DENVER — After weeks of criticism for responding too aggressively to a protest of police brutality, Aurora police on Monday faced a new wave of criticism for not doing enough to prevent violence and property damage during another protest on Saturday.

Some members of City Council and the mayor during a meeting Monday evening questioned the department’s hands-off approach that allowed some in the crowd to damage windows of city buildings and set fire to the municipal courthouse. At the same time as the meeting started, protest organizers and community members held a rally demanding to know how a driver was able to speed through the crowds of hundreds of protesters — causing one woman to fall off the elevated interstate — and then why police didn’t arrest the driver when he stopped.

“That is 1,000 counts of attempted vehicular homicide,” said Candice Bailey, one of the organizers of the Saturday protest.

Deputy City Manager Jason Batchelor said that the police department opted to use a more hands-off approach in response to Saturday’s protest after facing weeks of criticism and a federal lawsuit for using pepper spray and physical force on a largely peaceful crowd gathered June 27 to protest the death of Elijah McClain at the hands of Aurora police.

“We had criticism in the past from council members and others that having police officers there would escalate the situation,” Batchelor said.

Batchelor said officers were in the area of the protest the whole time but that they were purposefully hidden from view.
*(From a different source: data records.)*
-- ==== Sys2Proof/Machine/Step.lean ====
section
/-! DEFINITION. One step of the machine: one event of the host or one step of the core, in one total order (R35, R36). -/

namespace Sys2Proof.Machine

/-- Fetch, decode, run. Where the core steps in a phase that selects no operation (`IDLE`, `DONE`, a reserved code) there
is no enabled step and it holds its state (R16, R61, R132). -/
def step (s : State) : Host.Outcome State Fault Refusal :=
  match s.fetch with
  | .nextLine s' => .next s'
  | .operation sel s' =>
    match decode sel with
    | .ok i => exec i s'
    | .error _ => .next s'

/-- The state in which the table word given is what `step` fetches next (log entry 8). -/
def State.withFetchWord (s : State) (nbits w : Nat) : State := s.placeSelector (tableSelector nbits w)

end Sys2Proof.Machine
end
The officers did not use any rubber bullets or other less lethal munitions, he said. The city does not yet have an estimate of the cost of damage, but Batchelor said at least 20 windows were broken.

Three people were injured during the protest: the woman who fell from the highway, as well as two people who were shot when someone in the crowd opened fire as the Jeep drove through the group.
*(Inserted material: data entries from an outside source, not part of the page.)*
-- ==== Sys2Proof/Certificates/Slice0/Obligations.lean ====
section
/-! DEFINITION. The statements for the provers, each from the rules of spec/ named in its docstring and in
OBLIGATIONS.json. "Everything else is unchanged" is written by putting the old values of the written elements back into
the new state: the result is the old state. -/

open Sys2Proof Sys2Proof.Machine

/-! ### Selection and stepping -/

/-- Decoding gives back the operation encoded, whatever its message (a bound on its length is no part of the encoding,
R57); a `PHASE` code decodes to an operation exactly when it is that operation's
code; no two operations share a selector. -/
def Obligations.EncodingIsFaithful : Prop :=
  (∀ i : Instr, decode i.encode = .ok i) ∧
  (∀ (code : BitVec 4) (i : Instr), decode (.phase code) = .ok i ↔ i.encode = .phase code) ∧
  (∀ i j : Instr, i.encode = j.encode → i = j)

/-- The command codes of R58, at every bus value: only the two low bits count (R57). The reset input is `RESET` whatever
command is presented with it (R58, R124 item 2; that the model lets it win over every command is log entry 7). -/
def Obligations.CommandCodesSelectCommands : Prop :=
  (∀ (bus : Nat) (m : List Byte), decode (.host (.command bus m)) =
    .ok (if bus % 4 = 0 then .nop else if bus % 4 = 1 then .start m else if bus % 4 = 2 then .reset else .rsvd)) ∧
  (∀ p, decode (.host (.resetInput p)) = .ok .reset)

/-- Words written out from the tables of R58 and R59: the seven working phases, the two quiescent phases, the reserved
codes, the four command codes. -/
def Obligations.TableCodesDecode : Prop :=
  decode (.phase 0b0001#4) = .ok .pad ∧ decode (.phase 0b0010#4) = .ok .load ∧
  decode (.phase 0b0011#4) = .ok .expand ∧ decode (.phase 0b0100#4) = .ok .initv ∧
  decode (.phase 0b0101#4) = .ok .round ∧ decode (.phase 0b0110#4) = .ok .accum ∧
  decode (.phase 0b0111#4) = .ok .format ∧ decode (.phase 0b0000#4) = .error .idle ∧
  decode (.phase 0b1000#4) = .error .done ∧ decode (.phase 0b1001#4) = .error (.reservedPhase 0b1001#4) ∧
  decode (.phase 0b1111#4) = .error (.reservedPhase 0b1111#4) ∧
  decode (.host (.command 0b00 [])) = .ok .nop ∧ decode (.host (.command 0b01 [0x61#8])) = .ok (.start [0x61#8]) ∧
  decode (.host (.command 0b10 [])) = .ok .reset ∧ decode (.host (.command 0b11 [])) = .ok .rsvd

/-- A table word placed for fetching is run by the very next step, on the state it was placed in (a `PHASE` code in
`PHASE`). The reading of a bare table word is the model's (log entry 8). -/
def Obligations.PlacedWordIsRun : Prop :=
  ∀ (s : State) (nbits w : Nat) (i : Instr), decodeTableWord nbits w = some i →
    ∃ u, step (s.withFetchWord nbits w) = exec i u ∧
      (u = s ∨ ∃ code, i.encode = .phase code ∧ u = { s with phase := code, script := .run 0 :: s.script })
The city’s police brass were scheduled to explain their decisions at the study session meeting Monday evening, but were called away after two Aurora police officers were injured in a shooting in Denver while the meeting was underway. Instead, Batchelor answered questions from City Council members and the mayor on behalf of the police department.

Aurora Mayor Mike Coffman said city leadership will have further conversations with the department about strategy regarding protesters, whom he called “the opposition.”
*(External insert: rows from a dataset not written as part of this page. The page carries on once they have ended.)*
-- ==== Sys2Proof/Laws/Memory.lean ====
section
/-! SUPPORT. The byte stores: reading what was stored, the canonical form, and the sequences the operations read. -/

namespace Sys2Proof.Machine

theorem Memory.read?_ofBytesFrom (bs : List Byte) (start a : Nat) :
    (Memory.ofBytesFrom start bs).read? a = if start ≤ a then bs[a - start]? else none := by
  induction bs generalizing start with
  | nil => simp [Memory.ofBytesFrom, Memory.read?]
  | cons b bs ih =>
    simp only [Memory.ofBytesFrom, Memory.read?, ih]
    rcases Nat.lt_trichotomy start a with h | h | h
    · rw [if_neg (by omega), if_pos (by omega), if_pos (by omega), show a - start = (a - (start + 1)) + 1 by omega]
      simp
    · subst h; simp
    · rw [if_neg (by omega), if_neg (by omega), if_neg (by omega)]

/-- Reading the store of a byte sequence gives the sequence. -/
@[simp] theorem Memory.read?_ofBytes (bs : List Byte) (a : Nat) : (Memory.ofBytes bs).read? a = bs[a]? := by
  simp [Memory.ofBytes, Memory.read?_ofBytesFrom]

theorem Memory.length_ofBytesFrom (bs : List Byte) (start : Nat) :
    (Memory.ofBytesFrom start bs).length = bs.length := by
  induction bs generalizing start with
  | nil => rfl
  | cons b bs ih => simp [Memory.ofBytesFrom, ih]

/-- The store of a byte sequence lists as many bytes as the sequence has. -/
@[simp] theorem Memory.length_ofBytes (bs : List Byte) : (Memory.ofBytes bs).length = bs.length :=
  Memory.length_ofBytesFrom bs 0

theorem Memory.start_le_of_mem_ofBytesFrom {bs : List Byte} {start : Nat} {c : Host.Cell}
    (h : c ∈ Memory.ofBytesFrom start bs) : start ≤ c.1 := by
  induction bs generalizing start with
  | nil => simp [Memory.ofBytesFrom] at h
  | cons b bs ih =>
    rcases List.mem_cons.mp h with rfl | h
    · exact Nat.le_refl _
    · exact Nat.le_of_succ_le (ih h)

theorem Memory.wf_ofBytesFrom (bs : List Byte) (start : Nat) : (Memory.ofBytesFrom start bs).wf := by
  induction bs generalizing start with
  | nil => exact List.Pairwise.nil
  | cons b bs ih => exact List.Pairwise.cons (fun _ h => Memory.start_le_of_mem_ofBytesFrom h) (ih _)

/-- The one operation that builds a store builds it in canonical form. -/
@[simp] theorem Memory.wf_ofBytes (bs : List Byte) : (Memory.ofBytes bs).wf := Memory.wf_ofBytesFrom bs 0

theorem Memory.ofBytesFrom_injective {bs cs : List Byte} {start : Nat}
    (h : Memory.ofBytesFrom start bs = Memory.ofBytesFrom start cs) : bs = cs := by
  induction bs generalizing cs start with
  | nil => cases cs with
    | nil => rfl
    | cons c cs => simp [Memory.ofBytesFrom] at h
  | cons b bs ih => cases cs with
    | nil => simp [Memory.ofBytesFrom] at h
    | cons c cs =>
      simp only [Memory.ofBytesFrom, List.cons.injEq, Prod.mk.injEq, true_and] at h
      rw [h.1, ih h.2]

/-- A store determines the byte sequence it was built from. -/
theorem Memory.ofBytes_injective {bs cs : List Byte} (h : Memory.ofBytes bs = Memory.ofBytes cs) : bs = cs :=
  Memory.ofBytesFrom_injective h

/-- `MSG[0..MSGLEN-1]` of a state that holds the message `m` is `m`. -/
theorem State.msgBytes_of_msg {s : State} {m : List Byte} (h : s.msg = Memory.ofBytes m) (hl : s.msgLen = m.length) :
    s.msgBytes = m := by
  apply List.ext_getElem?
  intro i
  by_cases hi : i < m.length
  · simp [State.msgBytes, State.msgByte, h, hl, hi]
  · simp [State.msgBytes, hl, hi]

/-- `PMEM[a]` of a state that holds the padded message `p`. -/
theorem State.pmemByte_of_pmem {s : State} {p : List Byte} (h : s.pmem = Memory.ofBytes p) {a : Nat} (ha : a < p.length) :
    s.pmemByte a = p.getD a 0#8 := by
  simp [State.pmemByte, h, ha]

end Sys2Proof.Machine
end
An hour before the presentation to City Council, community organizers and people who were at the protest Saturday gathered outside an Aurora library and criticized the police for failing to keep a driver from barreling through the hundreds peacefully demonstrating on Interstate 225 and for choosing not to arrest the driver.

“The Aurora Police Department allowed the Jeep to come into us and try to murder us,” Bailey said.

The man who crashed his truck into the Jeep in an attempt to stop it from hitting people also criticized how the Jeep driver, who has not been identified publicly by police, was not arrested.

“Elijah McClain wasn’t even allowed to walk home from the convenience store,” Sebastian Sassi said, comparing how Aurora police reacted to the two incidents.

The debriefing Monday is the second time in a month that department leadership has been summoned to explain their actions while responding to protests in front of city government buildings.

On June 30, Interim Police Chief Vanessa Wilson defended her decisions to use pepper spray and force to move peaceful people off the lawn in front of city hall during a violin vigil for Elijah McClain. She cited the actions of a few who were pushing down fences and throwing water bottles at police, as well as an armed person, as reasons for the aggressive push.